Machine learning project checklist

Original article was published by Adrià Serra on Deep Learning on Medium


MACHINE LEARNING PROJECT

Machine learning project checklist

Structuring Machine Learning Projects

When we build any type of project, there are checks that the project should accomplish. In the case of machine learning projects are nos distinct.

Since now we have been explaining the mathematics(Statistics, Probability, Linear algebra, Calculus) that will allow us to understand how machine learning models work. But machine learning is more than an algorithm, it’s easy to train a model by itself, the difficult part is making it useful!

A basic structure for your machine learning projects

Machine learning workflow, self-generated.

Define the problem

The first thing to do is to detect a problem and try to answer these questions:

  • What objective do we have?
  • Who is going to use the solution?
  • What’s the actual workaround to this problem?
  • What type of algorithms will work(Supervise/unsupervised, etc…)
  • Select a performance metric/validation metric.
  • Is the problem similar to other problems already solved?
  • Define the assumptions that we will consider.

Obtain all the possible data

  • Select all data sources available.
  • How much data we have? (volume).
  • Create a workspace.
  • Get access to all the data.
  • Get the data.
  • Get all the data together in a dataset.
  • Check the format of the data.

Exploratory data analysis / Clean data, feature selection

  • If the data volume is big, select a manageable subset.
  • Create a jupyter notebook and explore each attribute of your data.
  • Check for missing values
  • Check for distributions, scales, and the noise of the data.
  • Visualize the data.
  • Study correlations.
  • Search for data transformations.
  • Feature selection.
  • Normalize/Scale data.

Sample Data

  • Go back to all the data, apply the transformations previously defined.
  • Divide the data into train/test/dev samples.
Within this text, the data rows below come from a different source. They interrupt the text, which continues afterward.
-- ==== Sys2Proof/Word.lean ====
section
/-! DEFINITION. The word types of the CORE (00_scope.md section 7): bytes, 7-bit register
addresses, 16-bit wire frames and 17-bit command words. -/

namespace Sys2Proof

/-- A byte: bit 7 is the most significant (00_scope.md section 7). -/
abbrev Byte := BitVec 8

/-- RegisterAddress: a 7-bit value, 0x00 to 0x7F (20_memory.md R50). -/
abbrev Addr := BitVec 7

/-- A wire frame `F[15:0]`, the first transmitted byte in `F[15:8]` (30_encoding.md R80). -/
abbrev Frame := BitVec 16

/-- A command word `C[16:0]` (30_encoding.md R89). -/
abbrev CommandWord := BitVec 17

end Sys2Proof
end

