-- ==== Sys2Proof/Config.lean ====
section
/-! DEFINITION. What is fixed for one CORE (the parameters of 00_scope.md R8) and the free
values: the answers of the environment (20_memory.md R56, R57, R62) and the open parameter
`ID_ADDR` (92_eei_decisions.md D17). A free value has no body: no proof can see what it is. -/

namespace Sys2Proof

/-- A level of a line (20_memory.md R58). -/
inductive Level where
  | high
  | low
  deriving DecidableEq, Repr, Inhabited

/-- The other level. -/
def Level.other : Level → Level
  | .high => .low
  | .low => .high

/-- The outcome of one call of `Exchange` (20_memory.md R56): (a) two received bytes,
(b) `fail`, (c) it never returns. -/
inductive Answer where
  | ok (r0 r1 : Byte)
  | fail
  | never
  deriving DecidableEq, Repr, Inhabited

/-- Which of the three outcomes a call of `Exchange` has (20_memory.md R56). -/
inductive Reply where
  | ok
  | fail
  | never
  deriving DecidableEq, Repr, Inhabited

/-- The configuration parameters of 00_scope.md R8 and 10_state.md R37, fixed before the
first command. `timeUnit` is in microseconds (log 3). -/
structure Params where
  tHigh : Nat
  tLow : Nat
  tSettle : Nat
  timeUnit : Nat
  idAddr : Addr
  idExpected : Byte
  csActive : Level
  deriving DecidableEq, Repr

/-- `ID_ADDR`, which no source gives (92_eei_decisions.md D17). DESIGN CHOICE, log 4: a free
value. -/
opaque Config.idAddr : Addr

/-- Which outcome the exchange of number `n` of the frame `t0 t1` has, when nothing else in the
environment answers it (20_memory.md R56). DESIGN CHOICE, log 6: a free draw. -/
opaque Config.freeReply : Nat → Byte → Byte → Reply

/-- The first byte received in exchange `n` (20_memory.md R57, R62). It is captured while `t0` is
sent and cannot depend on it (20_memory.md R61), nor on `t1`, sent later (DEDUCED, log 6), so the
frame is no argument of it. DESIGN CHOICE, logs 6 and 7: a free draw. -/
opaque Config.freeFirst : Nat → Byte

/-- The second byte received in exchange `n` of the frame `t0 t1` (20_memory.md R57, R62).
DESIGN CHOICE, logs 6 and 7: a free draw. -/
opaque Config.freeSecond : Nat → Byte → Byte → Byte

/-- The values for this hardware (00_scope.md R8); `CS_ACTIVE` is low by 92_eei_decisions.md D8. -/
def Params.default : Params where
  tHigh := Literal.holdHigh
  tLow := Literal.holdLow
  tSettle := Literal.holdSettle
  timeUnit := Literal.timeUnit
  idAddr := Config.idAddr
  idExpected := Literal.idExpected
  csActive := .low

end Sys2Proof
end

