-- ==== Sys2Proof/Machine/Ops.lean ====
section
/-! DEFINITION. The named operations of the CORE: the transport's primitives `SetLine`,
`Exchange`, `Delay` (20_memory.md R55 to R60), the transaction `Txn` (40_register_access.md
R100), the end of a command (30_encoding.md R91), the entry to the failed state
(60_exceptions.md R160, R161), the reset of the CORE beside it, and the acceptance of a command. -/

namespace Sys2Proof.Machine

/-- The level of chip-select that is `lvl(asserted)` (00_scope.md section 7). -/
def csAsserted (p : Params) : Level := p.csActive

/-- The level of chip-select that is `lvl(deasserted)` (00_scope.md section 7). -/
def csDeasserted (p : Params) : Level := p.csActive.other

/-- The constraints on a configuration (00_scope.md R9; 10_state.md R37). -/
def paramsLegal (p : Params) : Bool :=
  1 ≤ p.tHigh && 1 ≤ p.tLow && 1 ≤ p.tSettle && p.tLow ≤ p.tSettle && 1 ≤ p.timeUnit

/-- Record one event (00_scope.md R10). -/
def record (e : Event) (s : State) : State := { s with trace := s.trace ++ [e] }

/-- `SetLine(id, level)`: writes the line register, records the event even when the level
does not change, always returns (20_memory.md R58). -/
def setLine (id : LineId) (l : Level) (s : State) : State :=
  match id with
  | .cs => record (.line .cs l) { s with cs := l, env := s.env.onLine .cs l }
  | .rst => record (.line .rst l) { s with rst := some l, env := s.env.onLine .rst l }

/-- `Delay(n)`: always completes and records `Wait(n)` (20_memory.md R60). -/
def delay (n : Nat) (s : State) : State := record (.wait n) s

/-- `Respond(status, data)`: hands the response to the host and clears `CUR` (30_encoding.md R91). -/
def respond (st : Status) (data : Option Byte) (s : State) : State :=
  record (.resp st data) { s with cur := none }

/-- The beginning of `Txn`: the frame is latched and chip-select asserted (40_register_access.md R100);
its exchange has no result yet. -/
def openWindow (t0 t1 : Byte) (s : State) : State :=
  { setLine .cs (csAsserted s.params) { s with tx0 := some t0, tx1 := some t1, result := none } with
    txn := .selected }

/-- What an answer of `Exchange` does to the CORE (20_memory.md R56; 10_state.md R28): bytes
are latched, a failed exchange leaves `RX0`, `RX1` without a value, and one that never
returns changes nothing. What it returns is the result of `Txn` (40_register_access.md R100). -/
def exchangeWith (r : Answer) (t0 t1 : Byte) (s : State) : State :=
  match r with
  | .ok r0 r1 =>
    record (.xchg t0 t1 r0 r1)
      { s with rx0 := some r0, rx1 := some r1, txn := .exchanged, result := some (.ok r0 r1)
               env := s.env.taken s.params.idAddr t0 t1 }
  | .fail =>
    record (.xchgFail t0 t1)
      { s with rx0 := none, rx1 := none, txn := .exchanged, result := some .fail
               env := s.env.taken s.params.idAddr t0 t1 }
  | .never => s

/-- `Exchange(t0, t1)` (20_memory.md R55, R56). -/
def exchange (t0 t1 : Byte) (s : State) : State := exchangeWith (s.env.answer t0 t1) t0 t1 s

/-- The end of `Txn`: chip-select is released, after a failed exchange too (40_register_access.md R107). -/
def closeWindow (s : State) : State :=
  { setLine .cs (csDeasserted s.params) s with txn := .none }

/-- `Txn(t0, t1)` once the answer of its exchange is `r` (40_register_access.md R100). An
exchange that never returns leaves the window open (60_exceptions.md R154). -/
def txnWith (r : Answer) (t0 t1 : Byte) (s : State) : State :=
  match r with
  | .never => openWindow t0 t1 s
  | r => closeWindow (exchangeWith r t0 t1 (openWindow t0 t1 s))

/-- The command takes the result of its `Txn` (40_register_access.md R104, R108): it is consumed,
and nothing of it reaches the next command. -/
def takeResult (s : State) : State := { s with result := none }

/-- Run `k` only under a configuration the spec gives a behaviour (00_scope.md R9). -/
def guarded (s : State) (k : State → Result) : Result :=
  if paramsLegal s.params then k s else .refused .illegalConfiguration

/-- One transaction and what its caller makes of the answer: `k` is called with the answer
and the state after `Txn`. Windows never overlap or nest (40_register_access.md R101;
log 16). -/
def transaction (t0 t1 : Byte) (k : Answer → State → State) (s : State) : Result :=
  if s.txn = .none then
    .next (k (s.env.answer t0 t1) (txnWith (s.env.answer t0 t1) t0 t1 s))
  else .refused .windowOpen

/-- The CORE takes a word only when `BUSY` is false (10_state.md R24; 30_encoding.md R90): then
`CUR` is set and `k` runs; a busy CORE does not take the word and nothing changes (log 15). The
reserved word sets no value of `CUR` (`c = none`, log 13). -/
def accepting (c : Option Command) (s : State) (k : State → Result) : Result :=
  guarded s fun s => if busy s then .next s else k { s with cur := c }

/-- Taking the failure that makes `SEQ` `Fatal` (60_exceptions.md R160, R161): `CAUSE`, then
`SEQ`, then the response. Nothing is saved, there is no vector and no handler. -/
def enterFatal (st : Status) (data : Option Byte) (s : State) : State :=
  respond st data { s with cause := statusCode st, seq := .fatal }

/-- A reset of the CORE, the only way out of `Fatal`, of `Ready` and of a hang
(70_reset_and_hazards.md R180): every piece of the CORE's state gets its reset value and no
event is recorded; configuration, host, and environment are untouched (R182). -/
def coreReset (s : State) : State :=
  { State.resetWith s.params with
    host := s.host, env := s.env, history := s.history ++ s.trace }

/-- Whether the command in progress hangs in an exchange that never returns (60_exceptions.md R154). -/
def hung (s : State) : Bool :=
  match s.cur, s.txn, s.tx0, s.tx1 with
  | some _, .selected, some t0, some t1 => s.env.answer t0 t1 = .never
  | _, _, _, _ => false

/-- The core-reset event (70_reset_and_hazards.md R180, R183): defined when `BUSY` is false or
to end a hang; refused while a command runs normally. -/
def takeReset (s : State) : Result :=
  if busy s then
    if hung s then .next (coreReset { s with env := s.env.abandoned })
    else .refused .resetWhileRunning
  else .next (coreReset s)

/-- Continue after an outcome, if it is a next state. -/
def andThen (o : Result) (k : State → State) : Result :=
  match o with
  | .next s => .next (k s)
  | .fault f => .fault f
  | .refused r => .refused r

end Sys2Proof.Machine
end

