-- ==== Sys2Proof/Machine/Phases.lean ====
section
/-! DEFINITION. The phases of a command in progress: `SEQ` and `TXN` are the CORE's program
counter (10_state.md R21, R23), and `advance` takes the command of `CUR` from one of their
values to the next. It gives the values the status outputs show while a command runs
(10_state.md R40) and what is left of a command that has begun (00_scope.md R7). -/

namespace Sys2Proof.Machine

/-- What `Txn` has returned, or that its exchange has not (40_register_access.md R100; log 17). -/
def lastAnswer (s : State) : Answer := s.result.getD .never

/-- The frame a command puts on the wire (40_register_access.md R104, R108; 41_sequencer.md R124). -/
def commandFrame (p : Params) : Command → Byte × Byte
  | .bringup => (readFirstByte p.idAddr, Literal.filler)
  | .read a => (readFirstByte a, Literal.filler)
  | .write a v => (writeFirstByte a, v)

/-- The end of command `c` after its transaction. -/
def finishCommand (c : Command) (s : State) : State :=
  match c with
  | .bringup => finishBringup (lastAnswer s) s
  | .read _ => finishRead (lastAnswer s) s
  | .write _ _ => finishWrite (lastAnswer s) s

/-- Both transmit latches written before they are read (10_state.md R29): a latch that holds a
value keeps it, one that holds none takes the byte of `Txn`'s frame. Every window is opened with
both latches written, so in a safe state nothing changes (log 19). -/
def latchFrame (t0 t1 : Byte) (s : State) : State :=
  { s with tx0 := some (s.tx0.getD t0), tx1 := some (s.tx1.getD t1) }

/-- The exchange of the window of `Txn(t0, t1)`: it sends what `TX0` and `TX1` hold (10_state.md R27). -/
def exchangeLatched (t0 t1 : Byte) (s : State) : State :=
  exchange (s.tx0.getD t0) (s.tx1.getD t1) (latchFrame t0 t1 s)

/-- The next phase of a command with no transaction in flight (40_register_access.md R104, R108;
41_sequencer.md R128). -/
def begin (c : Command) (s : State) : State :=
  match c with
  | .read a =>
    if ready s then openWindow (readFirstByte a) Literal.filler s else respond .gateClosed none s
  | .write a v =>
    if ready s then openWindow (writeFirstByte a) v s else respond .gateClosed none s
  | .bringup =>
    match s.seq with
    | .idle => enterHeldHigh s
    | .heldHigh => enterAsserted (holdHigh s)
    | .asserted => enterSettling (holdLow s)
    | .settling => enterVerify (holdSettle s)
    | .verify => openWindow (readFirstByte s.params.idAddr) Literal.filler s
    | .ready => respond .notIdle none s
    | .fatal => respond .notIdle none s

/-- One phase of the command in progress; without one, nothing happens. -/
def advance (s : State) : Result :=
  match s.cur with
  | none => .next s
  | some c =>
    match s.txn with
    | .none => .next (begin c s)
    | .selected => .next (exchangeLatched (commandFrame s.params c).1 (commandFrame s.params c).2 s)
    | .exchanged => .next (finishCommand c (closeWindow s))

/-- At most `n` phases, up to the response. A hung exchange stays where it is (60_exceptions.md R154). -/
def resume : Nat → State → Result
  | 0, s => .next s
  | n + 1, s =>
    if busy s then
      match advance s with
      | .next s' => resume n s'
      | .fault f => .fault f
      | .refused r => .refused r
    else .next s

/-- The number of phases of the longest command, `BRINGUP` from `Idle`. -/
def longestCommand : Nat := 7

/-- The frame the command in progress is about to put on the wire, if it has come that far:
a register command past the gate, or `BRINGUP` in `Verify` (40_register_access.md R103). -/
def pendingFrame (s : State) : Option Instr :=
  match s.txn, s.cur with
  | .none, some (.read a) => if ready s then some (.readFrame a) else none
  | .none, some (.write a v) => if ready s then some (.writeFrame a v) else none
  | .none, some .bringup => if s.seq = .verify then some (.readFrame s.params.idAddr) else none
  | _, _ => none

/-- A CORE that is free and whose host offers the word `c` next (10_state.md R24, R40; log 14). -/
def stageCommand (c : CommandWord) (s : State) : State :=
  { s with cur := none, txn := .none, cs := csDeasserted s.params, host := .word c :: s.host }

/-- A CORE brought up (10_state.md R41) whose register command `c` is past the gate and about
to put its frame on the wire, with no reset coming first (log 14). -/
def stageTransaction (c : Command) (s : State) : State :=
  { s with
    cur := some c, seq := .ready, txn := .none, cs := csDeasserted s.params, rst := some .high
    idSeen := some s.params.idExpected, cause := 0, host := s.host.dropWhile (· == .coreReset) }

/-- A CORE whose next step runs the word `k`; a frame is sent only by a register command
(40_register_access.md R103), and one that is never sent (30_encoding.md R86) cannot be staged. -/
def stage (k : Code) (s : State) : State :=
  match k with
  | .command c => stageCommand c s
  | .frame f =>
    match decodeFrame f with
    | .ok (.readFrame a) => stageTransaction (.read a) s
    | .ok (.writeFrame a v) => stageTransaction (.write a v) s
    | _ => s

/-- `stage` on a word of the opcode table; more bits than its space has stage nothing. -/
def stageTableWord (nbits w : Nat) (s : State) : State :=
  match codeOfTableWord nbits w with
  | .ok k => stage k s
  | .error _ => s

end Sys2Proof.Machine
end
Create ML models/Evaluate Models

  • Try the most used models based on what you’ve seen in the data on the train/test sets, using the cross-validation algorithm.
  • Check the validation metric for each model on the dev set and select the better one.

Now you will have more insights into the problem, if the original question is well-formulated continue, if not, refactor it and restart the process.

Parameter tuning of the best models

  • Fine-tune the best models previously selected.
  • Perform a hyperparameter tuning.

Deploy the model

This is the most variable part of the model, it will depend on a lot of variables, some options are:

  • Create an API where businesses can request the model for prediction.
  • Add the machine learning pipeline to the business code.
  • Let the programmers of the business add your model to the business code.

Conclusion

Don’t be scared, we will explain all the parts of this workflow in further posts. The next ones will start with machine learning models that you can try in the create ML model part.